実地調査では、原則として開始前に相当の時間的余裕を置いて、開始日時、場所、対象税目、課税期間、調査目的などが通知されます。ただし、事前通知をすると正確な課税標準等又は税額等の把握が困難になるおそれがある場合には、事前通知なしで行われることがあります。

調査日時・場所の変更

事前通知を受けた場合、合理的な理由があれば調査日時や場所の変更協議が可能です。税理士・弁護士との日程調整、資料準備、経理責任者不在、病気、災害、決算繁忙期など、具体的な理由と代替日時を示すことが大切です。

留置きと電子データ

任意調査で帳簿書類等を預ける留置きは、必要性の説明を受け、納税者の理解と協力の下で承諾により行われるものとされています。応じる場合でも、資料の範囲、原本か写しか、返還時期、業務に必要なコピー、預り証の内容を確認してください。電子データでは、会計ソフト、販売管理システム、メール、チャット、クラウド、オンラインバンキング、電子契約、POSデータなどが対象になり得ます。

次の判断の流れは、初回連絡を受けたときに何を確認し、どこで専門家と共有するかを整理したものです。分岐の意味は、行政指導か調査か、任意調査か査察かで対応の重さが変わるという点にあります。

初回連絡時の確認手順

担当者・所属・連絡先を記録

名乗り、官署、部署、電話番号、対象者をメモします。

行政指導か調査かを確認

担当者が具体的手続に入る前に区分を明示しているかを確認します。

調査
対象税目・期間・資料を限定して把握

広すぎる約束を避け、税理士や必要に応じた弁護士と共有します。

行政指導
自主的な見直しの範囲を整理

修正申告の時期、加算税、通知の有無を確認します。

反面調査

反面調査は、納税者本人ではなく、取引先、金融機関、関係会社、外注先等へ行われる調査です。申告内容に関する正確な事実把握が本人側だけでは困難な場合に実施されることがあります。事業信用への影響があるため、資料を整え、取引実態を説明できる状態を作ることが重要です。

Section 03

強制調査(マルサ)は許可状・差押え・供述対応が中心になる

査察制度の目的、内偵から着手まで、電子データ、告発・起訴リスクを確認します。

強制調査(マルサ)は、単なる申告漏れを直すための調査ではありません。悪質な脱税者に刑事責任を追及し、適正・公平な課税と申告納税制度の維持に資することを目的とする査察制度の一部です。

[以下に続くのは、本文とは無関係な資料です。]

/-- The writes of the current registers store `min(data[7:0], 100)` (42 R190 to R194). -/
def Obligations.CurrentWrites : Prop :=
  ∀ (s : State) (m : Axis) (d : Data),
    Writes s (.wrCurSpinup m d) (base m + 0x08#7) (BitVec.ofNat 32 (min (d.toNat % 256) 100)) ∧
    Writes s (.wrCurCruise m d) (base m + 0x09#7) (BitVec.ofNat 32 (min (d.toNat % 256) 100)) ∧
    Writes s (.wrCurSpindown m d) (base m + 0x0A#7) (BitVec.ofNat 32 (min (d.toNat % 256) 100)) ∧
    Writes s (.wrCurCreep m d) (base m + 0x0B#7) (BitVec.ofNat 32 (min (d.toNat % 256) 100)) ∧
    Writes s (.wrCurDrop m d) (base m + 0x0C#7) (BitVec.ofNat 32 (min (d.toNat % 256) 100))

/-- The HOST word of a write to a read-only or reserved address is `WR.IGNORED`, which completes and changes nothing
(42 R197). -/
def Obligations.OtherWritesAreIgnored : Prop :=
  ∀ (s : State) (w : HostWord) (addr : HostAddr) (d : Data), IsWrite w addr d →
    (addr = 0x02#7 ∨ (0x05#7 ≤ addr ∧ addr ≤ 0x3F#7) ∨
      (∃ m : Axis, base m + 0x01#7 ≤ addr ∧ addr ≤ base m + 0x04#7) ∨
      (∃ m : Axis, base m + 0x0F#7 ≤ addr ∧ addr ≤ base m + 0x1F#7)) →
    decode (.host w) = .ok (.wrIgnored addr d) ∧ exec (.wrIgnored addr d) s = .next s

/-! ### The command layer -/

/-- Command 3 issues three writes, byte 0 to `CREEP_PERIOD[0]`, byte 1 to `CREEP_PERIOD[1]`, byte 2 to `SPIN_PERIOD`; when
the port has served them the registers hold the bytes and nothing else of the block has changed (43 R213). That the writes
are issued in the order of the bytes is the model's choice (entry 21). -/
def Obligations.SetPeriodsReachesTheRegisters : Prop :=
  ∀ (s : State) (creep0 creep1 spin : Byte) (rest : List Turn), s.hostQueue = [] → ∃ t,
    exec (.cmd3SetPeriods creep0 creep1 spin) s = .next t ∧ t = { s with hostQueue := t.hostQueue } ∧
    t.hostQueue.map decodeHost = [.wrCreepPeriod .zero (creep0.setWidth 32), .wrCreepPeriod .one (creep1.setWidth 32),
      .wrSpinPeriod (spin.setWidth 32)] ∧
    runSteps 3 { t with turns := .port :: .port :: .port :: rest } = .next { s with
      ax0 := { s.ax0 with creepPeriod := creep0 }, ax1 := { s.ax1 with creepPeriod := creep1 }, spinPeriod := spin,
      turns := rest }

/-- Command 2 issues, byte by byte, the write of that byte to every current register `CMD2_MAP` names for it, whatever that
map is (43 R212). The open map is entry 19, the order of the writes entry 21. -/
def Obligations.SetCurrentsFollowsTheMap : Prop :=
  ∀ (s : State) (b0 b1 b2 b3 b4 b5 b6 b7 : Byte), ∃ ws,
    exec (.cmd2SetCurrents b0 b1 b2 b3 b4 b5 b6 b7) s = .next { s with hostQueue := s.hostQueue ++ ws } ∧
    ws.map decodeHost = (([b0, b1, b2, b3, b4, b5, b6, b7] : List Byte).zipIdx.flatMap fun b =>
      (Config.cmd2Map b.2).map fun r => currentWrite r.1 r.2 b.1)

/-- Command 4 with select 0 issues the count to `CW_CREEP_STEPS[0]` and then the shadow word of motor 0 with bit 0 set and no
other bit but those the word had (43 R214). The open parameters are entry 20; the order of the two writes is the model's
choice, entry 21, and so is the word ORed into, entry 29. -/
def Obligations.QueueMoveTypeZero : Prop :=
  ∀ (s : State) (c1 c2 c3 p4 p5 : Byte), ∃ w w' d d',
    exec (.cmd4QueueMove 0#8 c1 c2 c3 p4 p5) s = .next { s with hostQueue := s.hostQueue ++ [w, w'] } ∧
    decodeHost w = .wrCwCreepSteps .zero d ∧ IsCount c1 c2 c3 d ∧
    decodeHost w' = .wrShadowFlags .zero d' ∧ IsLoadedShadow s .zero 0x01#8 d'

/-- Command 4 with any other select code completes: it issues the write of the count, if the target names a counter, and the
write of the shadow word with the target's bits, or nothing if the code names no target (43 R214). The open select codes are
entry 20, the order of the writes entry 21, the word ORed into entry 29. -/
def Obligations.QueueMoveAnySelect : Prop :=
  ∀ (s : State) (select c1 c2 c3 p4 p5 : Byte), select ≠ 0#8 →
    (Config.cmd4SelectOther select = none → exec (.cmd4QueueMove select c1 c2 c3 p4 p5) s = .next s) ∧
    (∀ g, Config.cmd4SelectOther select = some g → ∃ ws d d',
      exec (.cmd4QueueMove select c1 c2 c3 p4 p5) s = .next { s with hostQueue := s.hostQueue ++ ws } ∧
      ws.map decodeHost = (match g.counter with | some k => [counterWrite g.axis k d] | none => []) ++
        [.wrShadowFlags g.axis d'] ∧
      IsCount c1 c2 c3 d ∧ IsLoadedShadow s g.axis g.flags d')

/-- Command 7 replays the move table: it issues what the table's commands issue one after the other, then the commit write
with a bit for each axis the table loads; an empty table has no effect (43 R215, R216). Which axes a command loads, and whether the
table is kept, are entry 22. -/
def Obligations.ExecuteReplaysTheTable : Prop :=
  ∀ s : State, NoTriggerBuffered s →
    (s.moveTable = [] → exec .cmd7Execute s = .next s) ∧
    (s.moveTable ≠ [] → ∃ ws w mask table,
      exec .cmd7Execute s = .next { s with hostQueue := s.hostQueue ++ ws ++ [w], moveTable := table } ∧
      (table = [] ∨ table = s.moveTable) ∧
      execAll (s.moveTable.map commandInstr) s = .next { s with hostQueue := s.hostQueue ++ ws } ∧
      decodeHost w = .wrCommit mask ∧ mask.toNat < 4 ∧
      ∀ m, mask.getLsbD (number m) = true ↔
        ∃ select c1 c2 c3 p4 p5 g, Command.queueMove select c1 c2 c3 p4 p5 ∈ s.moveTable ∧
          cmd4Select select = some g ∧ g.axis = m)

/-- A transition of the sync line executes the move table as command 7 does (43 R215; the turn is the model's, entries 1 and
24). -/
def Obligations.SyncLineExecutesTheTable : Prop :=
  ∀ (s : State) (rest : List Turn), s.turns = .sync :: rest → step s = exec .cmd7Execute { s with turns := rest }

/-- A move table whose checksum does not match is discarded: nothing else changes, and command 7 then has no effect (43 R216;
the turn is the model's, entries 1 and 24). -/
def Obligations.RejectedTableHasNoEffect : Prop :=
  ∀ (s : State) (rest : List Turn), s.turns = .rejectTable :: rest → ∃ t, step s = .next t ∧
    t = { s with turns := rest, moveTable := [] } ∧ exec .cmd7Execute t = .next t

/-- The third trigger (43 R215): an immediately-executable single command executes the buffered table, of which it is the last
command, with the commit of command 7; an execute command executes the table as it stands; a frame that is no command changes
nothing. Which frames are such commands, and that the command is the table's last, are entry 18; the turn is entry 1. -/
def Obligations.SingleCommandTriggersTheTable : Prop :=
  ∀ (s : State) (f : CanFrame) (rest : List Turn), s.turns = .canDispatch f :: rest →
    (∀ c, decodeCommand f = .ok c → c ≠ .execute →
      step s = exec .cmd7Execute { s with turns := rest, moveTable := s.moveTable ++ [c] }) ∧
    (decodeCommand f = .ok .execute → step s = exec .cmd7Execute { s with turns := rest }) ∧
    (∀ e, decodeCommand f = .error e → step s = .next { s with turns := rest })

/-- A received frame: ids 2, 3 and 4 with all their bytes are buffered in the move table, id 7 triggers it, and any other id
changes nothing (43 R211, R215). That a frame of one of these with too few bytes, or of more than 8, changes nothing, and that
bytes after a command's own are not looked at, is the model's choice (entry 23); so is that a frame of id 8 by itself changes
nothing, the verdict on the checksum being a turn of its own (43 R216; entry 24). The turn is entry 1, the buffering entry 18. -/
def Obligations.ReceivedFrames : Prop :=
  ∀ (s : State) (f : CanFrame) (rest : List Turn), s.turns = .canReceive f :: rest →
    (f.payload.length ≤ 8 →
      (∀ b0 b1 b2 b3 b4 b5 b6 b7 : Byte, f.id = 2#8 → f.payload = [b0, b1, b2, b3, b4, b5, b6, b7] →
        step s = .next { s with turns := rest, moveTable := s.moveTable ++ [.setCurrents b0 b1 b2 b3 b4 b5 b6 b7] }) ∧
      (∀ (b0 b1 b2 : Byte) (more : List Byte), f.id = 3#8 → f.payload = b0 :: b1 :: b2 :: more →
        step s = .next { s with turns := rest, moveTable := s.moveTable ++ [.setPeriods b0 b1 b2] }) ∧
      (∀ (b0 b1 b2 b3 b4 b5 : Byte) (more : List Byte), f.id = 4#8 → f.payload = b0 :: b1 :: b2 :: b3 :: b4 :: b5 :: more →
        step s = .next { s with turns := rest, moveTable := s.moveTable ++ [.queueMove b0 b1 b2 b3 b4 b5] }) ∧
      (f.id = 7#8 → step s = exec .cmd7Execute { s with turns := rest }) ∧
      (f.id ≠ 2#8 → f.id ≠ 3#8 → f.id ≠ 4#8 → f.id ≠ 7#8 → step s = .next { s with turns := rest })) ∧
    (f.id = 2#8 ∧ f.payload.length < 8 ∨ f.id = 3#8 ∧ f.payload.length < 3 ∨ f.id = 4#8 ∧ f.payload.length < 6 →
      step s = .next { s with turns := rest }) ∧
    (8 < f.payload.length → step s = .next { s with turns := rest })
end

消費税の不正受還付、無申告、国際事案、社会的波及効果の高い事案は重点的に扱われることがあります。

次の時系列は、査察事件がどのように進み得るかを、内偵から刑事裁判まで整理したものです。読者にとって重要なのは、強制調査の着手時点では当局が既に情報を集めている可能性があり、初動で資料削除や不正確な供述をすると重大な不利益につながる点です。

情報収集

内偵調査

脱税の疑いのある者について、脱税の規模、手口、関係者、資金移動などを具体的に確認する段階です。

許可状

裁判官への嫌疑事実の説明

多額の脱税が見込まれ、手口も悪質と認められるなど社会的非難に値する事案で、許可状の交付が問題になります。

着手

臨検・捜索・差押え

住居、事務所、倉庫、役員宅、関係会社、取引先等が対象になり、帳簿、契約書、通帳、パソコン、スマートフォン、クラウド関連情報などが証拠になり得ます。

判断

告発又は不告発

犯則事実が認められ、刑事罰に値すると判断された場合に、検察官へ告発されます。

刑事手続

検察官による捜査・起訴判断

告発後、検察官が刑事訴訟法上の手続で捜査し、起訴の可否を決定します。

許可状の確認ポイント

許可状を提示された場合は、裁判官が発付した許可状か、対象場所が現在の場所と一致しているか、犯則嫌疑者の記載、差し押さえるべき物件の範囲、有効期間、夜間執行、記録命令付差押えや電磁的記録に関する記載を確認します。疑問があっても物理的に止めるのではなく、記録を残し、後で適法性や差押範囲を検討する形が基本です。

電子データとクラウド

現代の査察では、メール、チャット、会計ソフト、販売管理システム、スマートフォン、クラウドストレージ、暗号資産ウォレット、海外送金記録、SNS、ECプラットフォーム、広告管理画面などが中心的証拠になることがあります。強制調査当日の削除、パスワード変更、履歴消去の指示は、証拠隠滅行為と見られる危険があります。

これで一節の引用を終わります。